# RECORDS FOR THE EXERCISE
-- ==== Sys2Proof/Word.lean ====
section
/-!
DEFINITION. Bytes, and tables keyed by number.
-/

namespace Sys2Proof

/-- One byte. -/
abbrev Byte := BitVec 8

/-- A sequence of bytes, the byte at the lowest address first. -/
abbrev Bytes := List Byte

end Sys2Proof

namespace Sys2Proof.Machine

/-- A table of things by number, in rising order of the numbers. -/
abbrev Tab (α : Type) := List (Nat × α)

end Sys2Proof.Machine
end

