-- ==== Sys2Proof/Syntax.lean ====
section
/-!
DEFINITION. The commands of the hub: one constructor for every row of spec/opcode_table.json, with the row's operands.

A mailbox command's operand is the command as the Keeper reads it from the ring (02, "Command layout"), without its
opcode, together with the context whose ring it stands in and the bytes that the Keeper's reads of host memory for it
returned (the indirect block of R35, or the image of 19 R494).  The other rows carry the numbers, register values and
sampled values that the event brings.
-/

namespace Sys2Proof

/-- A mailbox command without its opcode (02, "Command layout"): the context whose ring holds it, the header fields, the
48 argument bytes (byte 16 of the command in bits 7:0) and the block that the Keeper copies from host memory for it
(02 R35), empty where there is none. -/
structure Cmd where
  ctx : Nat
  flags : BitVec 8
  layout : BitVec 8
  tag : BitVec 32
  txn : BitVec 32
  rsvd : BitVec 32
  args : BitVec 384
  block : List (BitVec 8)
  deriving DecidableEq, Repr

/-- A command as 64 bytes of a submission ring (byte 0 in bits 7:0), with the block that the Keeper copies for it. -/
structure RawCmd where
  word : BitVec 512
  block : List (BitVec 8)
  deriving DecidableEq, Repr
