-- ==== Sys2Proof/Config.lean ====
section
/-!
DEFINITION. What the manual leaves open (free values: constants without a body), and the constants that it names
without giving them.
-/

namespace Sys2Proof.Config

/-- A free bit: the value that the manual does not define, by the number of the use.  See log entry 2. -/
opaque freeBit : Nat → Bool

/-- A free byte, by the number of the use.  See log entry 2. -/
opaque freeByte : Nat → BitVec 8

/-- A free 64-bit value, by the number of the use.  See log entry 2. -/
opaque freeWord : Nat → BitVec 64

/-- The factory device number of the die at a site (19 R478), unique to each die.  See log entry 21. -/
opaque device : Nat → BitVec 64

/-- Askeo's ECDSA P-256 public key in the boot ROM (19 R487), x and y; the manual does not give it.  See log entry 3. -/
opaque bootKey : BitVec 256 × BitVec 256

end Sys2Proof.Config
end

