-- ==== Sys2Proof/Machine/Ops.lean ====
section
/-!
DEFINITION. The operations that every command shares: LP5X memory in canonical form, access to the groups of the hub, host
memory, completions, events and interrupts (02), fault reports (17), Field book records (22), and the run of a mailbox command
from its ring to its completion.
-/

namespace Sys2Proof.Machine

/-! ### LP5X memory: a sorted list of the bytes that are not 0 (log entry 7) -/

/-- What an LP5X byte reads as that no entry lists (log entry 7). -/
def lp5xDefault : Byte := 0

/-- Strictly rising addresses above `lo`, no entry equal to what an unlisted byte reads as. -/
def Memory.wfFrom (lo : Nat) : List Host.Cell → Bool
  | [] => true
  | (a, b) :: t => decide (lo ≤ a) && (b != lp5xDefault) && Memory.wfFrom (a + 1) t

/-- The canonical form of LP5X memory. -/
def Memory.wf (m : List Host.Cell) : Bool := Memory.wfFrom 0 m

/-- The byte at address `a`. -/
def Memory.read (m : List Host.Cell) (a : Nat) : Byte :=
  match m with
  | [] => lp5xDefault
  | (k, b) :: t => if k = a then b else if a < k then lp5xDefault else Memory.read t a

/-- Memory with byte `b` at address `a`. -/
def Memory.write (m : List Host.Cell) (a : Nat) (b : Byte) : List Host.Cell :=
  match m with
  | [] => if b = lp5xDefault then [] else [(a, b)]
  | (k, c) :: t =>
    if k < a then (k, c) :: Memory.write t a b
    else
      let rest := if k = a then t else (k, c) :: t
      if b = lp5xDefault then rest else (a, b) :: rest

/-- Memory with the bytes `bs` from address `a`. -/
def Memory.writeBytes (m : List Host.Cell) (a : Nat) (bs : Bytes) : List Host.Cell :=
  match bs with
  | [] => m
  | b :: t => Memory.writeBytes (Memory.write m a b) (a + 1) t

/-- Memory with `len` zero bytes from address `a`. -/
def Memory.zero (m : List Host.Cell) (a len : Nat) : List Host.Cell :=
  m.filter fun e => !(decide (a ≤ e.1) && decide (e.1 < a + len))

/-- `len` bytes from address `a`. -/
def Memory.readBytes (m : List Host.Cell) (a : Nat) : Nat → Bytes
  | 0 => []
  | n + 1 => Memory.read m a :: Memory.readBytes m (a + 1) n

/-- Memory after one write. -/
def Memory.apply (m : List Host.Cell) : MemWrite → List Host.Cell
  | .bytes a d => Memory.writeBytes m a d
  | .zeros a n => Memory.zero m a n

/-- What a command does: the hub after it and its writes to LP5X, in order. -/
abbrev Eff := Hub × List MemWrite

/-- The machine after an action that reads LP5X and the hub: the queue of commands is as it was, and LP5X changes by the
action's writes alone. -/
def act (f : List Host.Cell → Hub → Eff) (s : State) : State :=
  let e := f s.lp5x s.hub
  { s with hub := e.1, lp5x := e.2.foldl Memory.apply s.lp5x }

/-- An action that writes no LP5X. -/
def onHub (f : Hub → Hub) (s : State) : State := { s with hub := f s.hub }

/-! ### Access to the groups of the hub -/

/-- Context slot `c`. -/
def getCtx (h : Hub) (c : Nat) : Ctx := h.ctxs.get c {}

/-- The hub with context slot `c` changed. -/
def setCtx (h : Hub) (c : Nat) (x : Ctx) : Hub := { h with ctxs := h.ctxs.set c x }

/-- The hub with `f` applied to context slot `c`. -/
def updCtx (h : Hub) (c : Nat) (f : Ctx → Ctx) : Hub := setCtx h c (f (getCtx h c))

/-- Die `d`. -/
def getDie (h : Hub) (d : Nat) : Die := h.dies.get d {}

/-- The hub with `f` applied to die `d`. -/
def updDie (h : Hub) (d : Nat) (f : Die → Die) : Hub := { h with dies := h.dies.set d (f (getDie h d)) }

/-- PCIe function `f`. -/
def getFn (h : Hub) (f : Nat) : Fn := h.fns.get f { rid := f }

/-- The hub with `g` applied to function `f`. -/
def updFn (h : Hub) (f : Nat) (g : Fn → Fn) : Hub := { h with fns := h.fns.set f (g (getFn h f)) }

/-- Output `o`. -/
def getOut (h : Hub) (o : Nat) : Output := h.outs.get o {}

/-- The hub with `f` applied to output `o`. -/
def updOut (h : Hub) (o : Nat) (f : Output → Output) : Hub := { h with outs := h.outs.set o (f (getOut h o)) }

/-- Is die site `d` populated and not lost (00 R3, 17 R451)? -/
def dieUp (h : Hub) (d : Nat) : Bool := bit h.pkg.sites d && !bit h.pkg.lost d

/-- The populated die sites that are not lost, in ascending order. -/
def upDies (h : Hub) : List Nat := (List.range 8).filter (dieUp h)

/-- Is the package ready for hosts (18 R463)? -/
def ready (h : Hub) : Bool := h.pkg.phase == .ready

/-- Has the port of a function left Detect, with the package not yet ready for hosts (18 R463)? -/
def portEarly (h : Hub) (f : Nat) : Bool :=
  h.pkg.phase == .starting && dieUp h (f / 16) && decide ((getDie h (f / 16)).kpr.step ≥ 4) && !bit h.pkg.perst (f / 16)

/-- Is die `d` in RUN or IDLE (15 R390)? -/
def awake (h : Hub) (d : Nat) : Bool :=
  let p := (getDie h d).pwr.state
  p == .run || p == .idle

/-- Home die of a context (01 R17). -/
def homeDie (c : Nat) : Nat := c / 512

/-- The function to which a context is assigned. -/
def ctxFn (h : Hub) (c : Nat) : Nat := homeDie c * 16 + (getCtx h c).fn

/-- Privilege level of a context (02 R22). -/
def levelOf (h : Hub) (c : Nat) : Nat := (getCtx h c).level

/-- A free value is taken: the next number, and the hub with the counter advanced (log entry 2). -/
def takeFree (h : Hub) : Nat × Hub := (h.freeIx, { h with freeIx := h.freeIx + 1 })

/-- The hub sends something on its pins or links. -/
def send (x : Sent) (h : Hub) : Hub := { h with outbox := h.outbox ++ [x] }

/-- The timebase at an instant that has come: it never runs backwards (log entry 8). -/
def at_ (t : Nat) (h : Hub) : Hub := { h with now := max h.now t }

/-- Contexts that are assigned, in ascending order. -/
def assigned (h : Hub) : List Nat := (h.ctxs.filter fun e => e.2.state != .unassigned).map Prod.fst

/-- The integrator context (02 R23). -/
def integrator (h : Hub) : Option Nat :=
  ((h.ctxs.find? fun e => e.2.state != .unassigned && e.2.level == 2)).map Prod.fst

/-- The physical function that carries the integrator context (20 R500); 128 where no context is the integrator. -/
def integratorFn (h : Hub) : Nat :=
  match integrator h with
  | none => 128
  | some c => ctxFn h c

/-- The integrator and every system client, in ascending order (17 R444). -/
def sysClients (h : Hub) : List Nat := (assigned h).filter fun c => (getCtx h c).level ≥ 1

/-- The idle step: one nanosecond passes (16 R436; log entry 8). -/
def idle (s : State) : State := onHub (fun h => { h with now := (h.now + 1) % 2 ^ 64 }) s

/-! ### Host memory -/

/-- Host memory after a write of `bs` at bus address `a` of function `f` (02 R551); bus addresses have 64 bits. -/
def hostPut (f a : Nat) (bs : Bytes) (t : Tab Byte) : Tab Byte :=
  match bs with
  | [] => t
  | b :: r => hostPut f (a + 1) r (t.set (f * 2 ^ 64 + a % 2 ^ 64) b)

/-- The hub writes `bs` at bus address `a` of function `f`. -/
def hostWrite (f a : Nat) (bs : Bytes) (h : Hub) : Hub := { h with host := hostPut f a bs h.host }

/-- What the hub has written at bus addresses from `a` of function `f`. -/
def hostRead (f a : Nat) (h : Hub) : Nat → List (Option Byte)
  | 0 => []
  | n + 1 => h.host.find (f * 2 ^ 64 + a % 2 ^ 64) :: hostRead f (a + 1) h n

/-- May anything still be written to host memory for a context (02 R27)?  While it is OPEN, and, for the completions of commands that it had
accepted, while it closes by DBL_CTRL.CLOSE or CTX_REVOKE. -/
def mayPost (x : Ctx) : Bool :=
  x.state == .opened || (x.state == .closing && (x.reason == 5 || x.reason == 8))

/-- A write to host memory for a context: remembered, because it may yet fail (02 R551). -/
def ctxPut (c a : Nat) (bs : Bytes) (h : Hub) : Hub :=
  let f := ctxFn h c
  let old := hostRead f a h bs.length
  let x := getCtx h c
  let h := setCtx h c { x with
    last := { addr := a % 2 ^ 64, before := old, data := bs, cqTail := x.cqTail, phase := x.phase, coal := x.coal, coalAt := x.coalAt } :: x.last }
  hostWrite f a bs h

/-- The write of a result into a buffer of a context, while anything may still be written for it (02 R27 step 2). -/
def ctxWrite (c a : Nat) (bs : Bytes) (h : Hub) : Hub := if mayPost (getCtx h c) then ctxPut c a bs h else h

/-! ### Field book (22 R540-R542) -/

/-- The 32 bytes of a Field book record (22 R541). -/
def fbkBytes (time typ die flags a0 a1 : Nat) : Bytes :=
  leBytes 8 time ++ leBytes 2 typ ++ leBytes 1 die ++ leBytes 1 flags ++ leBytes 4 a0 ++ leBytes 8 a1 ++ leBytes 8 0

/-- Is record `r` of the same nanosecond as `n`, and of a higher type (22 R541)? -/
def fbkAfter (n r : Bytes) : Bool :=
  r.take 8 == n.take 8 && decide (leNat ((r.drop 8).take 2) > leNat ((n.drop 8).take 2))

/-- A record put behind the others, but before those of the same nanosecond that have a higher type (22 R541). -/
def fbkInsert (n : Bytes) (buf : List Bytes) : List Bytes :=
  let tail := (buf.reverse.takeWhile (fbkAfter n)).length
  buf.take (buf.length - tail) ++ n :: buf.drop (buf.length - tail)

/-- Field book of a die after a record is made at `now`, which the die's own timebase gives as `time` (22 R540-R542, R544). -/
def fbkAdd (f : Fbk) (now time die src typ a0 a1 : Nat) (aligned : Bool) : Fbk :=
  if !(bit f.srcEn src || src == 0) || f.suspended then f
  else if f.stopped || f.buf.length ≥ 1024 then { f with dropped := satInc 65535 f.dropped, lost := true }
  else if f.mode && f.head - f.tail ≥ 262144 then
    { f with stopped := true, dropped := satInc 65535 f.dropped, lost := true }
  else
    { f with
      buf := fbkInsert (fbkBytes time typ die (b2n f.lost + 2 * b2n (!aligned)) a0 a1) f.buf
      oldest := if f.buf.isEmpty then now else f.oldest
      head := f.head + 1
      lost := false }

/-- Die `d` makes a Field book record. -/
def fbkRecord (d src typ a0 a1 : Nat) (h : Hub) : Hub :=
  if dieUp h d then updDie h d fun x => { x with fbk := fbkAdd x.fbk h.now ((h.now : Int) + x.clk.tbOff).toNat d src typ a0 a1 x.clk.aligned } else h

/-! ### MSI-X (02 R42) and direct-register interrupts (20 R511, R513) -/

/-- A message on a vector of a function: sent, or held as pending while the vector is masked (02 R42). -/
def msix (f vec : Nat) (h : Hub) : Hub :=
  let x := getFn h f
  if vec ≥ x.msixSize || f ≥ 128 then h
  else if bit x.vecMask vec then updFn h f fun x => { x with vecPend := x.vecPend ||| 2 ^ vec }
  else send (.msix f vec) h

/-- INT_VEC.BAD of a die (20 R512). -/
def intBad (h : Hub) (d : Nat) : Bool :=
  let r := (getDie h d).regs
  r.intMsix && r.intVec ≥ (getFn h (integratorFn h)).msixSize

/-- A message of a die starts to be merged, unless messages are off (20 R513). -/
def intRaise (d : Nat) (h : Hub) : Hub :=
  let r := (getDie h d).regs
  if r.intMsix && !intBad h d && r.intOpen.isNone then
    updDie h d fun x => { x with regs := { x.regs with intOpen := some h.now } }
  else h

/-- An event of interrupt source `n` of die `d` (20 R511). -/
def intEvent (d n : Nat) (h : Hub) : Hub :=
  if !dieUp h d then h
  else
    let h := updDie h d fun x =>
      { x with regs := { x.regs with intCount := x.regs.intCount.set n ((x.regs.intCount.get n 0 + 1) % 65536) } }
    if bit (getDie h d).regs.intEn n then intRaise d h else h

# EXERCISE BRIEF
Every line from the line containing "def integratorFn (h" through the line containing "R436; log entry 8). -/" in the records above must be retyped exactly. Leave out the rest.

# RESPONSE BOX
def integratorFn (h : Hub) : Nat :=
  match integrator h with
  | none => 128
  | some c => ctxFn h c

/-- The integrator and every system client, in ascending order (17 R444). -/
def sysClients (h : Hub) : List Nat := (assigned h).filter fun c => (getCtx h c).level ≥ 1

/-- The idle step: one nanosecond passes (16 R436; log entry 8). -/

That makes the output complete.